When a couple gets married, they can enjoy sex within the confines of a wholesome, monogamous relationship and the act of sex come with a guaranteed 200% high. Or, at least, this was the "Promise" that was given to me. Growing up in the South, the zeitgeist was clear: sexual acts are to be saved for marriage. That one thing was agreed upon by all. Beyond that, there were all kinds of varying thoughts on just how "intimate" unmarried couples should be.

The Promise that was given was that when you were married, sex would be plentiful, wonderful, and guaranteed. All this was said with a knowing smile, nudge, and a wink to punctuate the Promise with absolute assuredness.

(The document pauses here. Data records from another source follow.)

-- ==== Sys2Proof/Tests/Slice0.lean ====
section
/-! SUPPORT. The model's own tests: ill-formed terms refused, every constructor decoded from bits written out from
30_encoding.md, one step of each instruction against the vectors of 95_test_vectors.md, and the witnesses of the statements. -/

namespace Sys2Proof.Tests

open Sys2Proof.Machine

/-! ### WellFormed: the one check there is (R85) -/

theorem test_illformed_leaf_refused : Instr.wellFormed (.hdrLeaf 512) = false := by decide
theorem test_wellformed_leaf_511 : Instr.wellFormed (.hdrLeaf 511) = true := by decide

/-! ### Decode: every constructor, its word from R73, R76, R79, R83 to R85 -/

theorem test_decode_nop : decode (.busWrite 0x04#8 0xABCDEF00#32) = .ok .nop := by decide
theorem test_decode_freqClear : decode (.busWrite 0x04#8 0x00000001#32) = .ok .freqClear := by decide
theorem test_decode_freqAccum : decode (.busWrite 0x04#8 0x00000102#32) = .ok .freqAccum := by decide
theorem test_decode_treeBuild : decode (.busWrite 0x04#8 0x00000003#32) = .ok .treeBuild := by decide
theorem test_decode_codeGen : decode (.busWrite 0x04#8 0x00000004#32) = .ok .codeGen := by decide
theorem test_decode_hdrWrite : decode (.busWrite 0x04#8 0x00000005#32) = .ok .hdrWrite := by decide
theorem test_decode_encode : decode (.busWrite 0x04#8 0x00000006#32) = .ok .encode := by decide
theorem test_decode_hdrRead : decode (.busWrite 0x04#8 0x00000007#32) = .ok .hdrRead := by decide
theorem test_decode_decode : decode (.busWrite 0x04#8 0x00000008#32) = .ok .decode := by decide
theorem test_decode_compress : decode (.busWrite 0x04#8 0x00000009#32) = .ok .compress := by decide
theorem test_decode_decompress : decode (.busWrite 0x04#8 0x0000000A#32) = .ok .decompress := by decide
theorem test_decode_illegal : decode (.busWrite 0x04#8 0x0000000B#32) = .error (.illegalOpcode 0x0B#8) := by decide
theorem test_decode_sreset : decode (.busWrite 0x00#8 0x00000001#32) = .ok .sreset := by decide
theorem test_decode_ctrl_ie_is_no_reset : decode (.busWrite 0x00#8 0x00000002#32) = .error .noResetRequested := by decide
theorem test_decode_hdrInternal : decode (.stream [false]) = .ok .hdrInternal := by decide

/-- R84, R85: "1" and sym9(0x41) = "001000001". -/
theorem test_decode_hdrLeaf :
    decode (.stream [true, false, false, true, false, false, false, false, false, true]) = .ok (.hdrLeaf 0x41) := by decide

theorem test_decode_truncated_leaf : decode (.stream [true, false, false, true]) = .error .truncatedLeaf := by decide

/-- The table numbers a token in stream order, first bit leftmost: 1 001000001 is 0x241. -/
theorem test_table_leaf : decodeTableWord 16 0x241 = some (.hdrLeaf 0x41) := by decide
theorem test_table_internal : decodeTableWord 8 0 = some .hdrInternal := by decide
theorem test_table_compress : decodeTableWord 32 9 = some .compress := by decide

/-! ### Small states -/

/-- An idle block after reset, with an input stream at POS 0. -/
def withInput (bits : List Bool) : State := { State.reset with input := bits }

/-- A block in a phase, after reset. -/
def inPhase (op : BitVec 8) (seq : BitVec 3) (p : Phase) : State := { State.reset with activeCmd := op, seq := seq, phase := p }

/-- The two-leaf tree of V-H2, parsed: NODE[0] internal, NODE[1] leaf 256, NODE[2] leaf 0x41. -/
def pairNodes : Memory Node :=
  [(0, ⟨false, 0#9, 0#32, 1#10, 2#10⟩), (1, ⟨true, 256#9, 0#32, 0#10, 0#10⟩), (2, ⟨true, 0x41#9, 0#32, 0#10, 0#10⟩)]

/-- The codes of V-C1: 256 -> "0", 0x41 -> "1". -/
def pairCodes : Memory Code := [(0x41, ⟨true, 1#9, 1#256⟩), (256, ⟨true, 1#9, 0#256⟩)]

/-- An idle block that holds the tree of V-H2 and its codes. -/
def pairState : State :=
  { State.reset with
    treeValid := true, treeSrc := .parsed, codesValid := true, node := pairNodes, ncount := 3#10, code := pairCodes }

/-- The block that holds the tree of V-H2, in a phase. -/
def pairIn (op : BitVec 8) (p : Phase) : State := { pairState with activeCmd := op, phase := p }

def pairTree : Tree := .node (.leaf 256#9) (.leaf 0x41#9)

/-- The header of `pairTree` after its magic. -/
def pairStream : List Bool := bitsOf (0xFACE8201#32) ++ pairTree.ser

/-- What a step or an instruction answers, as a state; the reset state where it stops. -/
def stateOf : Host.Outcome State Fault Refusal → State
  | .next t => t
  | .fault _ => State.reset
  | .refused _ => State.reset

/-! ### One step of each instruction -/

/-- R101. -/
theorem test_nop_dispatch : (stateOf (exec .nop State.reset)).phase = .nopRun := by decide
theorem test_nop_done :
    (phaseStep (inPhase 0#8 0#3 .nopRun)).done = true ∧ (phaseStep (inPhase 0#8 0#3 .nopRun)).phase = .idle := by decide

/-- V-F1: the table is cleared, FREQ[256] stays 1. -/
theorem test_freqClear_step :
    let t := phaseStep { inPhase 1#8 0#3 .fcClear with freq := [(0x41, 9#32)], treeValid := true }
    t.freqAt 0x41 = 0#32 ∧ t.freqAt 256 = 1#32 ∧ t.treeValid = false ∧ t.done = true := by decide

This Promise was so universal that not only the boys knew of it, but the girls as well. For 5 years, I dated the woman who was destined to be my first wife. We did not have pre-marital sex until the last year; until we were engaged to get married. Even then we abstained as much as our hormones would allow. We could do this because of the Promise. Mindi, my first wife, reiterated her faith in this Promise often. A solid Southern Baptist, she would quote bits of scripture, remembered Sunday School lessons, and even secular conventional wisdom to offer as proof for the endurance of the Promise. She once read to me a quote from Dale Carnagie, who opined that there were different kinds of death — one was when a husband and wife stopped having sex every night. She bought into this and even feared this notion of "dying."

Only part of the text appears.